§ **Given records**:
*****

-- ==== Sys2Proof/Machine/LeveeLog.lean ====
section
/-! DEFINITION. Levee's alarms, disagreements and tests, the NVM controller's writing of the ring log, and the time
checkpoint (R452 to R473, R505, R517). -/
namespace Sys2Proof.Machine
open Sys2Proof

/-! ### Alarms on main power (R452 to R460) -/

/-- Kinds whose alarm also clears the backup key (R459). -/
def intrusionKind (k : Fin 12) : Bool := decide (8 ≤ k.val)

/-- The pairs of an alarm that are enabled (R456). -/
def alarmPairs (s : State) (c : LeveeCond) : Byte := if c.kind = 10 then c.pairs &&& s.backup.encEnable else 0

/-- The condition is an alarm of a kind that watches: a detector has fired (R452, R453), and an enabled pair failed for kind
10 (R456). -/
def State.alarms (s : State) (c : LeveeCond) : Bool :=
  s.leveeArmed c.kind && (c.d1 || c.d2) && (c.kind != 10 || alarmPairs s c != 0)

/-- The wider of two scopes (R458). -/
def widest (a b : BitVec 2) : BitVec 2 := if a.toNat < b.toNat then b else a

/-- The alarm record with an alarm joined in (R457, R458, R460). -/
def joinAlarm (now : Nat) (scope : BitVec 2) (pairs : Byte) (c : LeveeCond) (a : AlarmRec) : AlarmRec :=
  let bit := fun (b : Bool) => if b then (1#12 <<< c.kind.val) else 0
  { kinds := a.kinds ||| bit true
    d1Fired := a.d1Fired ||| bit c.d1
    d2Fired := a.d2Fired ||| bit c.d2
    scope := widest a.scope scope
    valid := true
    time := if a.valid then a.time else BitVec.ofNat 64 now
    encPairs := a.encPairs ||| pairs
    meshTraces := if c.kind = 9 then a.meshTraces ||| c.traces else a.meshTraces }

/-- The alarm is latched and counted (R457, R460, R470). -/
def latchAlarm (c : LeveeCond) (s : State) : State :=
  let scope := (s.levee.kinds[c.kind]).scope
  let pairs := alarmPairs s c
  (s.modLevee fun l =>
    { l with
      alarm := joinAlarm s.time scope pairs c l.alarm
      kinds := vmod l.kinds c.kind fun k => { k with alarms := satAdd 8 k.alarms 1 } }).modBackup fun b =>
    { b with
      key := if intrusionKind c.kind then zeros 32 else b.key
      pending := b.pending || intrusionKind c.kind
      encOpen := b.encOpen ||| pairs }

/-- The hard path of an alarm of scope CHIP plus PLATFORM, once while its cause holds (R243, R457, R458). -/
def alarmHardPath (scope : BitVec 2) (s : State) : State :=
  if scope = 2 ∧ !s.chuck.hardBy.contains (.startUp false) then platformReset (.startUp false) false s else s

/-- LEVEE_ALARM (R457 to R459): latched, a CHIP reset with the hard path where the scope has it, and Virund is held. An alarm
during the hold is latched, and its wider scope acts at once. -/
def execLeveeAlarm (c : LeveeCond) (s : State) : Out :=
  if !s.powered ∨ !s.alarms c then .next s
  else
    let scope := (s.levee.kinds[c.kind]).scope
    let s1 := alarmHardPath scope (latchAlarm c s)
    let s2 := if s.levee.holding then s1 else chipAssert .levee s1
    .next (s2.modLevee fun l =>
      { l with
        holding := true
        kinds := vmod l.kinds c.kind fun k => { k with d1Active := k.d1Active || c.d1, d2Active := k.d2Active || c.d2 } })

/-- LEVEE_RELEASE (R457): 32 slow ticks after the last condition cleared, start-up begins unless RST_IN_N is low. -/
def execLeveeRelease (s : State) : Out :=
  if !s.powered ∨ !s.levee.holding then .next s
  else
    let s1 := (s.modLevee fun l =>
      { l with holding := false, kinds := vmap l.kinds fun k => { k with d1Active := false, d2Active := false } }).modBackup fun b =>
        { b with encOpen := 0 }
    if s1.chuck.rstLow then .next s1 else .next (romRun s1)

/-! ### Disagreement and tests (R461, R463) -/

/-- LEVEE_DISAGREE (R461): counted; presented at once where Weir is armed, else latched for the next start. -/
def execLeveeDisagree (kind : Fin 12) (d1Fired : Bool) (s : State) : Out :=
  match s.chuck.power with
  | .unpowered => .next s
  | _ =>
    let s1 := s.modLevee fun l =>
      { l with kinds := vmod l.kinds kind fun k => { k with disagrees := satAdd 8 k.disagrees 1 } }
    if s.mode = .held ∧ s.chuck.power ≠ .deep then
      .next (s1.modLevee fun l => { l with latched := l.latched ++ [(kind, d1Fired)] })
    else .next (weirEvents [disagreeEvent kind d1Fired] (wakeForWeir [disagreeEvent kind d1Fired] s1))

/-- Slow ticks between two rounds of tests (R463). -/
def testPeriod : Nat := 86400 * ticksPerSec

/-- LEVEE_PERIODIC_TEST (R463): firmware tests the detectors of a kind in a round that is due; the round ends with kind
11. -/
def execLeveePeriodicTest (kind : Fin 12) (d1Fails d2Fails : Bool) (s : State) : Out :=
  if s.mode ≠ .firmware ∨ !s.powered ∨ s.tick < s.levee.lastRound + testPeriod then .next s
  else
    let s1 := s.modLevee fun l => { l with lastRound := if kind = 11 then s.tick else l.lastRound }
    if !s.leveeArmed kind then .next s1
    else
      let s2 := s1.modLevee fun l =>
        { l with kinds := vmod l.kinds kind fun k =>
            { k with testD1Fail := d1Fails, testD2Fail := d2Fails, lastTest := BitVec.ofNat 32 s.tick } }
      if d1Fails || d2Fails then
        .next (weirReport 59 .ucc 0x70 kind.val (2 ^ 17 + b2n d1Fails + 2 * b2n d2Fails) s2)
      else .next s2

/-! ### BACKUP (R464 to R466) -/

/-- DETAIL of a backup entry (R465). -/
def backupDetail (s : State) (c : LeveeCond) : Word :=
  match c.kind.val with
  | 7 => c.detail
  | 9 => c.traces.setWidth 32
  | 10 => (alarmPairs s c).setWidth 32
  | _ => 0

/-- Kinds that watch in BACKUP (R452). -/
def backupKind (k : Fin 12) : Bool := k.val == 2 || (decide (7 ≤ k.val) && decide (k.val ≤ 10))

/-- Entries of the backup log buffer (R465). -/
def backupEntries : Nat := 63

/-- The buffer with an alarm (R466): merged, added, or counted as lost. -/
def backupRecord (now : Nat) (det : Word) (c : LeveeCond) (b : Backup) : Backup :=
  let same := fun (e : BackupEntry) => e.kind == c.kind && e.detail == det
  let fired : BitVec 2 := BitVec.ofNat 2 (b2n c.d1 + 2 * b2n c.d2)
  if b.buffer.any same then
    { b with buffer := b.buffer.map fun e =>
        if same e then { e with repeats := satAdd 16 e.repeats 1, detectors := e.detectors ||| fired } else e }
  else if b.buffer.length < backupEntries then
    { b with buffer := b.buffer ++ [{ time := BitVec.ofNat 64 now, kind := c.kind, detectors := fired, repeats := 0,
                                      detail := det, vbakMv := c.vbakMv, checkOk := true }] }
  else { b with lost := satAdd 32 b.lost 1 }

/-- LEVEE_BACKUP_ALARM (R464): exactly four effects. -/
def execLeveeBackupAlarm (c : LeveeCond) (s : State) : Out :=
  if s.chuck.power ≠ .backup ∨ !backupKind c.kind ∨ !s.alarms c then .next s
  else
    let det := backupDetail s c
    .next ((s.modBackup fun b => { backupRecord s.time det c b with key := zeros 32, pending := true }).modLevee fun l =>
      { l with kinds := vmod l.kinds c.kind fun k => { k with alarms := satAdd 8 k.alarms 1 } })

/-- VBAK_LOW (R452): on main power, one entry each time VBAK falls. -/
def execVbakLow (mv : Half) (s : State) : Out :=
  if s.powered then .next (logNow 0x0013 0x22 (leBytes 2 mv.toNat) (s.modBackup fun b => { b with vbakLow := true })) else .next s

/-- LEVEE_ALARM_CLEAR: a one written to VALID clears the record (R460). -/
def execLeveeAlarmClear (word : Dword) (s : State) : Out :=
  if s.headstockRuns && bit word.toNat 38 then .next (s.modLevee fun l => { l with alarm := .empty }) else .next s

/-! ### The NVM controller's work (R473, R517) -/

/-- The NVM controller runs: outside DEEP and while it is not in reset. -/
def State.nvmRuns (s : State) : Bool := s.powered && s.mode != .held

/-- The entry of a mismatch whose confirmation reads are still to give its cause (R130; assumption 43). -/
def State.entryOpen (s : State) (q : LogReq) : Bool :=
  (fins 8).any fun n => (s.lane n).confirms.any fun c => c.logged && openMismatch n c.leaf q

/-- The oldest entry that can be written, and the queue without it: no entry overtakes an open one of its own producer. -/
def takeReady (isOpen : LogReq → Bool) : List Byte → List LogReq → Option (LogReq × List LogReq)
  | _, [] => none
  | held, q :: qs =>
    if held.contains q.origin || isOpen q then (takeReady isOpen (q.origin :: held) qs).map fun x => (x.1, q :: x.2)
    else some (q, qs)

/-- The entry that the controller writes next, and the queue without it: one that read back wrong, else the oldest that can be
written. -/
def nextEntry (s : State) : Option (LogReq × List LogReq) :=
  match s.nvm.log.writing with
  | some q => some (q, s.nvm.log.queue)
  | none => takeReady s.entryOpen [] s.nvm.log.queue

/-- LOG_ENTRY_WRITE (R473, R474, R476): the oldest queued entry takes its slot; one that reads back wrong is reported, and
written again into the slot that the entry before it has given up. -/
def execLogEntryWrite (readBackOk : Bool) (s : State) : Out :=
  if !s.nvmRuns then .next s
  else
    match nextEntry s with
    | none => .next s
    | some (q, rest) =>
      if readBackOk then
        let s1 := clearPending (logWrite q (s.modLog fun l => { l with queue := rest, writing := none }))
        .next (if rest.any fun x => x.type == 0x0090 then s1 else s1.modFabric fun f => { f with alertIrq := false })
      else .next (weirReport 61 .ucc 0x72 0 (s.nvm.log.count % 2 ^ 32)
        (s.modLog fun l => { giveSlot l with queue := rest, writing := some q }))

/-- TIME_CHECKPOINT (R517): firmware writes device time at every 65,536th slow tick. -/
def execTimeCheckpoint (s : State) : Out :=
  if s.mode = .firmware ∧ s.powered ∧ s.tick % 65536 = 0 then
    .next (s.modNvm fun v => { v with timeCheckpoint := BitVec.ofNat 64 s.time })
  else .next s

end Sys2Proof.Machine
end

*****

The answer is each line in which the word "whose" occurs, copied from the material above.

§ **Solution for this exercise**:
/-- Kinds whose alarm also clears the backup key (R459). -/
/-- The entry of a mismatch whose confirmation reads are still to give its cause (R130; assumption 43). -/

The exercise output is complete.